**Dataset content:**
-- ==== Sys2Proof/Machine/RegWrite.lean ====
section
/-! DEFINITION. Host writes of the registers of BAR0 (R499 to R501, 21), the flip masks (R511), and device memory through BAR2 (R483).
A register whose write has a row of its own is written by that row's meaning. -/

namespace Sys2Proof.Machine

/-! ## Fields -/

/-- A saturating ECC register written: 1 in any bit of a field clears the field. -/
def writeEcc (v : W32) (e : Ecc) : Ecc :=
  { ce := if bitsOf v.toNat 16 16 = 0 then e.ce else 0, ue := if bitsOf v.toNat 0 16 = 0 then e.ue else 0 }

/-- R511: a flip-mask register written: the masks first, then ARM; writing 0 to ARM has no effect. -/
def writeFlip (checkAt checkW dataW : Nat) (v : W32) (f : Flip) : Flip :=
  { f with arm := f.arm || bitOf v.toNat 31, check := bitsOf v.toNat checkAt checkW, data := bitsOf v.toNat 0 dataW }

/-- R379, R401: a selecting field that keeps its value for a write above its limit. -/
def writeSel (lo w limit : Nat) (v : W32) (f : Flip) : Flip :=
  { f with sel := if bitsOf v.toNat lo w ≤ limit then bitsOf v.toNat lo w else f.sel }

/-! ## Flip masks (R511) -/

/-- A flip-mask register of a core block; a hole's block discards writes (R367). -/
def flipPos (s : State) (h i : Nat) (f : Position → Position) : State :=
  if (getPos s (posKey h i)).status = .hole then s else modPos s (posKey h i) f

/-- R350: HUB_FLIP written: SYM, DATA and ARM. -/
def writeHubFlip (v : W32) (hb : HubState) : HubState :=
  { hb with flip := writeSel 16 6 63 v (writeFlip 22 0 16 v hb.flip) }

/-- The hall of a flip-mask register. -/
def flipHall (t : FlipTarget) : Nat :=
  match t with
  | .drn h _ | .wvr h _ | .lmp h _ | .ful h _ | .asy h _ | .asyCrc h _ | .ctr h _ | .sto h _ | .sea h | .hub h _ | .lnk h _
  | .mesh h | .seam h => h.val

/-- R511: a flip-mask register written. -/
def writeFlipReg (s : State) (t : FlipTarget) (v : W32) : State :=
  match t with
  | .drn h p => flipPos s h p fun ps => { ps with drnFlip := writeFlip 16 9 16 v ps.drnFlip }
  | .wvr h p => flipPos s h p fun ps => { ps with wvrFlip := writeFlip 16 7 16 v ps.wvrFlip }
  | .lmp h p => flipPos s h p fun ps => { ps with lmpFlip := writeFlip 16 8 16 v ps.lmpFlip }
  | .ful h p => flipPos s h p fun ps => { ps with fulFlip := writeFlip 16 7 16 v ps.fulFlip }
  | .asy h p => flipPos s h p fun ps => { ps with asyFlip := writeFlip 16 8 16 v ps.asyFlip }
  | .asyCrc h p => flipPos s h p fun ps => { ps with asyCrcFlip := writeFlip 16 7 16 v ps.asyCrcFlip }
  | .ctr h p => flipPos s h p fun ps => { ps with ctrFlip := writeFlip 16 8 16 v ps.ctrFlip }
  | .sto h p => flipPos s h p fun ps => { ps with stoFlip := writeFlip 8 4 8 v ps.stoFlip }
  | .sea h => modHall s h fun hl => { hl with seaFlip := writeFlip 16 8 16 v hl.seaFlip }
  | .hub h j => modHub s (8 * h.val + j.val) (writeHubFlip v)
  | .lnk h j => modPort s (6 * h.val + j.val) fun p => { p with flip := writeSel 30 1 1 v (writeFlip 16 8 16 v p.flip) }
  | .mesh h => modHall s h fun hl => { hl with meshFlip := writeSel 24 7 89 v (writeFlip 16 8 16 v hl.meshFlip) }
  | .seam h => modHall s h fun hl => { hl with seamFlip := writeSel 26 5 17 v (writeFlip 16 8 16 v hl.seamFlip) }

/-- FLIP_ARM (R511). -/
def runFlipArm (t : FlipTarget) (v : W32) (s : State) : State := if hostUp s (flipHall t) then writeFlipReg s t v else s

def execFlipArm (t : FlipTarget) (v : W32) (s : State) : Host.Outcome State Fault Refusal := .next (runFlipArm t v s)

/-! ## The control range -/

/-- STW_FLASH_CMD written (R496): OP, and with GO the operation. -/
def writeFlashCmd (h : Hall) (v : W32) (s : State) : State :=
  let op := bitsOf v.toNat 0 2
  let s := modHall s h fun hl => { hl with flashOp := BitVec.ofNat 2 op }
  if !bitOf v.toNat 31 then s
  else if op = 0 then runFlashRead h s
  else if op = 1 then runFlashProgram h s
  else if op = 2 then runFlashErase h s
  else runFlashReserved h s

/-- The start, reload and flash registers (R496). -/
def writeStart (h : Hall) (a : Nat) (v : W32) (s : State) : State :=
  if a = 0x00 then (if bitOf v.toNat 31 then runStartRetry h s else s)
  else if a = 0x04 then runHallReload h v s
  else if a = 0x10 then writeFlashCmd h v s
  else if a = 0x14 then modHall s h fun hl => { hl with flashAddr := BitVec.ofNat 27 v.toNat }
  else s

/-- STW_OWN and STW_SEMGRP (R505, R506). -/
def writeSteward (h : Hall) (a : Nat) (v : W32) (s : State) : State :=
  if 0x10100 ≤ a ∧ a < 0x10200 then runOwnWrite (Fin.ofNat 128 (64 * h.val + (a - 0x10100) / 4)) v s
  else if 0x10200 ≤ a ∧ a < 0x10300 then runSemgrpWrite h (Fin.ofNat 64 ((a - 0x10200) / 4)) v s
  else s
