/-- R444, R445: RESTORE and FETCH while a queue of the job context is in RUN, WAIT or MARK have RESULT 6 and no other effect. Otherwise FETCH
ends with RESULT 3 where CHMASK names no port or one that is down, and begins with every port up: each hall's instance sends its request; RESTORE
takes the generation of COP_JOB_STEP from the slot that holds it, or ends with RESULT 2. One that is under way is left alone (R502). -/
def RestoreAndFetchNeedAStillJob : Prop :=
  ∀ (j : Job) (s : State), Canonical s → anyHostUp s = true →
    let busy := ∃ k, (getQueue s k).enable = true ∧ (qJob s k).toNat = j.val ∧
      ((getQueue s k).state = .run ∨ (getQueue s k).state = .wait ∨ (getQueue s k).state = .mark)
    let result (v : Nat) (i : Instr) : Prop := ∃ t, exec i s = .next t ∧ t = { s with jobs := t.jobs } ∧
      getJob t j = { getJob s j with result := v } ∧ ∀ x, x ≠ j.val → getJob t x = getJob s x
    let restores := (getJob s j).restoring = false
    let fetches := (getJob s j).fetching = false
    (¬ restores → exec (.copRestore j) s = .next s) ∧ (¬ fetches → exec (.copFetch j) s = .next s) ∧
    (busy → (restores → result 6 (.copRestore j)) ∧ (fetches → result 6 (.copFetch j))) ∧
    (¬ busy →
      (fetches → (copPorts s j = [] ∨ ∃ k ∈ copPorts s j, (getPort s k).up = false) → result 3 (.copFetch j)) ∧
      (fetches → copPorts s j ≠ [] → (∀ k ∈ copPorts s j, (getPort s k).up = true) →
        exec (.copFetch j) s = .next ([0, 1].foldl (fun u h => match copPort u j h 0 false with
          | none => u
          | some k => enqueueFrame u k (copFrame u j 3 0 (getJob u j).copStep []))
          (modJob s j fun jb => { jb with fetching := true, fetched := 0, fetchPoison := false }))) ∧
      (restores → ∀ n, (findGen s j 0 (getJob s j).copStep).1 = some n →
        exec (.copRestore j) s = .next (restoreFrom (findGen s j 0 (getJob s j).copStep).2 j n)) ∧
      (restores → (findGen s j 0 (getJob s j).copStep).1 = none →
        exec (.copRestore j) s = .next (setResult (findGen s j 0 (getJob s j).copStep).2 j 2)))

/-- R433, R440, R443 to R445, R454: the Cooper's registers, restores and fetches. -/
def Obligations.CooperRegistersAndRestoresAct : Prop :=
  CooperRegistersAreWritten ∧ RestoreAndFetchNeedAStillJob

/-- R440, R433: no trigger is taken before its semaphore reaches V₀ + 1 or while ENABLE is 0, nor while one before it has still to raise DONE_SEM (the
model's choice, log entry 180); one that is due acts on its step; a killed job
context's trigger moves the step and V₀ on by one, takes the interval written, and copies nothing. -/
def TriggersFollowTheirSemaphore : Prop :=
  ∀ (j : Job) (s : State), Canonical s → dieUp s = true →
    let jb := getJob s j
    (jb.copEnable = false ∨ jb.opening.isSome = true ∨ jb.closing.isSome = true ∨
      (getSem s jb.copTrig).value.toNat < jb.copV0.toNat + 1 → exec (.cooperTrigger j) s = .next s) ∧
    (jb.copEnable = true → jb.opening = none → jb.closing = none → jb.copV0.toNat + 1 ≤ (getSem s jb.copTrig).value.toNat →
      exec (.cooperTrigger j) s = .next (copTrigger s j) ∧
      (jb.killed = true → ∃ t, exec (.cooperTrigger j) s = .next t ∧ (getJob t j).copStep = jb.copStep + 1 ∧
        (getJob t j).copV0 = jb.copV0 + 1 ∧ (getJob t j).lastTrigger = some (now s 0) ∧
        (jb.log2Next = none → (getJob t j).log2 = jb.log2) ∧
        (∀ n, jb.log2Next = some n →
          (getJob t j).log2 = if jb.copStep.toNat % 2 ^ max jb.log2 n = 0 then n else jb.log2) ∧
        (∀ x, x ≠ j.val → getJob t x = getJob s x) ∧ t = { s with jobs := t.jobs, free := t.free }))

/-- R440, R442, R462, R467: when every copy of an open generation is acknowledged and no copy stream waits for its grant, the grants and loans of the
streams end and DONE_SEM rises by 1; where the close of the same trigger has raised it already, COST is the µs since the open. Until then
nothing happens. That the copies leave at once at the trigger, with a stream in each hall, is the model's reading (log entry 113). -/
def CopiesEndAtTheirLastAcknowledgement : Prop :=
  ∀ (j : Job) (s : State), Canonical s → dieUp s = true →
    let jb := getJob s j
    (jb.opening = none → exec (.cooperCopyDone j) s = .next s) ∧
    (∀ o, jb.opening = some o →
      (copiesDone s j o.1 = false → exec (.cooperCopyDone j) s = .next s) ∧
      (copiesDone s j o.1 = true → (getSem s jb.copDone).broken = false →
        ∃ t, exec (.cooperCopyDone j) s = .next t ∧
          (∀ a, jb.openedAt = some a → jb.closing = none →
            getJob t j = { jb with opening := none, openedAt := none, cost := BitVec.ofNat 32 ((now s 0 - a).toNat / 1000) }) ∧
          (jb.openedAt = none ∨ jb.closing.isSome = true → getJob t j = { jb with opening := none }) ∧
          (QuietMesh s → SemIncremented s t jb.copDone 1) ∧ (∀ x, x ≠ j.val → getJob t x = getJob s x) ∧
          (∀ h, h < 2 → tabWf 0 (getHall s h).copGrants = true → tabGet 0 (getHall t h).copGrants j = 0) ∧
          (∀ h, h < 2 → tabWf 0 (getHall s h).copLent = true → tabGet 0 (getHall t h).copLent j = 0) ∧
          t = { s with jobs := t.jobs, sems := t.sems, halls := t.halls, series := t.series, free := t.free }))

/-- R433, R440, R442, R467: the Cooper's triggers, and the end of an open generation's copies. -/
def Obligations.CooperTriggersAndCopiesEnd : Prop :=
  TriggersFollowTheirSemaphore ∧ CopiesEndAtTheirLastAcknowledgement


/-! ## The Bellman and the events (18, 20) -/

/-- R427: nothing that may persist of a source does in a hall: a port still down, a PLL or supply still out, or a condition of the other sources. -/
def Settled (s : State) (h n : Nat) : Prop :=
  (n = 26 → lostPorts s h = []) ∧ (n = 12 ∨ n = 32 → ∀ x ∈ (getHall s h).conds, x.source ≠ n) ∧
  (n ≠ 12 → n ≠ 32 → persists s h n = 0)

/-- R427, R534: sticky bits written 1 clear, with the held class of their source, where each may be cleared and its condition does not persist;
no other bit changes. A bit of class H of a hall that is down, or of class M of a module that is down, stays; a source whose condition
persists is raised again at once; each PLL or supply that failed is raised again with its event, or has come back, which is free (which conditions
persist is the model's choice, log entry 47). -/
def Obligations.StickyBitsClearWhenWritten : Prop :=
  (∀ (h : Hall) (v : W64) (s : State), Canonical s → hostUp s h = true →
    (∀ n, n < 44 → v.getLsbD n = true → clearable s h n = true ∧ Settled s h n) →
      ∃ t, exec (.belStickyClear h v) s = .next t ∧ t = { s with halls := t.halls } ∧ (∀ x, x ≠ h.val → getHall t x = getHall s x) ∧
        (∀ n, n < 64 → (getHall t h).sticky.getLsbD n = ((getHall s h).sticky.getLsbD n && !(decide (n < 44) && v.getLsbD n))) ∧
        (getHall t h).heldRouter = (if v.getLsbD 8 && (getHall s h).sticky.getLsbD 8 then 0 else (getHall s h).heldRouter) ∧
        (getHall t h).evSeq = (getHall s h).evSeq) ∧
  (∀ (h : Hall) (n : Nat) (s : State), n < 44 → hostUp s h = true → clearable s h n = false →
    exec (.belStickyClear h (BitVec.ofNat 64 (2 ^ n))) s = .next s) ∧
  (∀ (h : Hall) (n : Nat) (s : State), Canonical s → n < 44 → n ≠ 26 → hostUp s h = true → clearable s h n = true →
    (getHall s h).sticky.getLsbD n = true → persists (modHall s h fun hl => clearBit hl n) h n ≠ 0 →
      ∃ t, exec (.belStickyClear h (BitVec.ofNat 64 (2 ^ n))) s = .next t ∧ t = { s with halls := t.halls, free := t.free } ∧
        ∀ x ∈ sourceHalls h n, (getHall t x).sticky.getLsbD n = true) ∧
  (∀ (h : Hall) (n : Nat) (s : State), Canonical s → n = 12 ∨ n = 32 → hostUp s h = true → clearable s h n = true →
    (getHall s h).sticky.getLsbD n = true →
      ∃ t, exec (.belStickyClear h (BitVec.ofNat 64 (2 ^ n))) s = .next t ∧ t = { s with halls := t.halls, free := t.free } ∧
        (∀ c ∈ (getHall t h).conds, c ∈ (getHall s h).conds) ∧
        ∀ c ∈ (getHall t h).conds, c.source = n → ∀ x ∈ sourceHalls h n, (getHall t x).sticky.getLsbD n = true)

**Brief:**
Set down, exactly as they appear above, all lines from the one that has "takes the generation" down to the one that has "raise DONE_SEM (the", including those two and no others.

**The completed task:**
takes the generation of COP_JOB_STEP from the slot that holds it, or ends with RESULT 2. One that is under way is left alone (R502). -/
def RestoreAndFetchNeedAStillJob : Prop :=
  ∀ (j : Job) (s : State), Canonical s → anyHostUp s = true →
    let busy := ∃ k, (getQueue s k).enable = true ∧ (qJob s k).toNat = j.val ∧
      ((getQueue s k).state = .run ∨ (getQueue s k).state = .wait ∨ (getQueue s k).state = .mark)
    let result (v : Nat) (i : Instr) : Prop := ∃ t, exec i s = .next t ∧ t = { s with jobs := t.jobs } ∧
      getJob t j = { getJob s j with result := v } ∧ ∀ x, x ≠ j.val → getJob t x = getJob s x
    let restores := (getJob s j).restoring = false
    let fetches := (getJob s j).fetching = false
    (¬ restores → exec (.copRestore j) s = .next s) ∧ (¬ fetches → exec (.copFetch j) s = .next s) ∧
    (busy → (restores → result 6 (.copRestore j)) ∧ (fetches → result 6 (.copFetch j))) ∧
    (¬ busy →
      (fetches → (copPorts s j = [] ∨ ∃ k ∈ copPorts s j, (getPort s k).up = false) → result 3 (.copFetch j)) ∧
      (fetches → copPorts s j ≠ [] → (∀ k ∈ copPorts s j, (getPort s k).up = true) →
        exec (.copFetch j) s = .next ([0, 1].foldl (fun u h => match copPort u j h 0 false with
          | none => u
          | some k => enqueueFrame u k (copFrame u j 3 0 (getJob u j).copStep []))
          (modJob s j fun jb => { jb with fetching := true, fetched := 0, fetchPoison := false }))) ∧
      (restores → ∀ n, (findGen s j 0 (getJob s j).copStep).1 = some n →
        exec (.copRestore j) s = .next (restoreFrom (findGen s j 0 (getJob s j).copStep).2 j n)) ∧
      (restores → (findGen s j 0 (getJob s j).copStep).1 = none →
        exec (.copRestore j) s = .next (setResult (findGen s j 0 (getJob s j).copStep).2 j 2)))

/-- R433, R440, R443 to R445, R454: the Cooper's registers, restores and fetches. -/
def Obligations.CooperRegistersAndRestoresAct : Prop :=
  CooperRegistersAreWritten ∧ RestoreAndFetchNeedAStillJob

/-- R440, R433: no trigger is taken before its semaphore reaches V₀ + 1 or while ENABLE is 0, nor while one before it has still to raise DONE_SEM (the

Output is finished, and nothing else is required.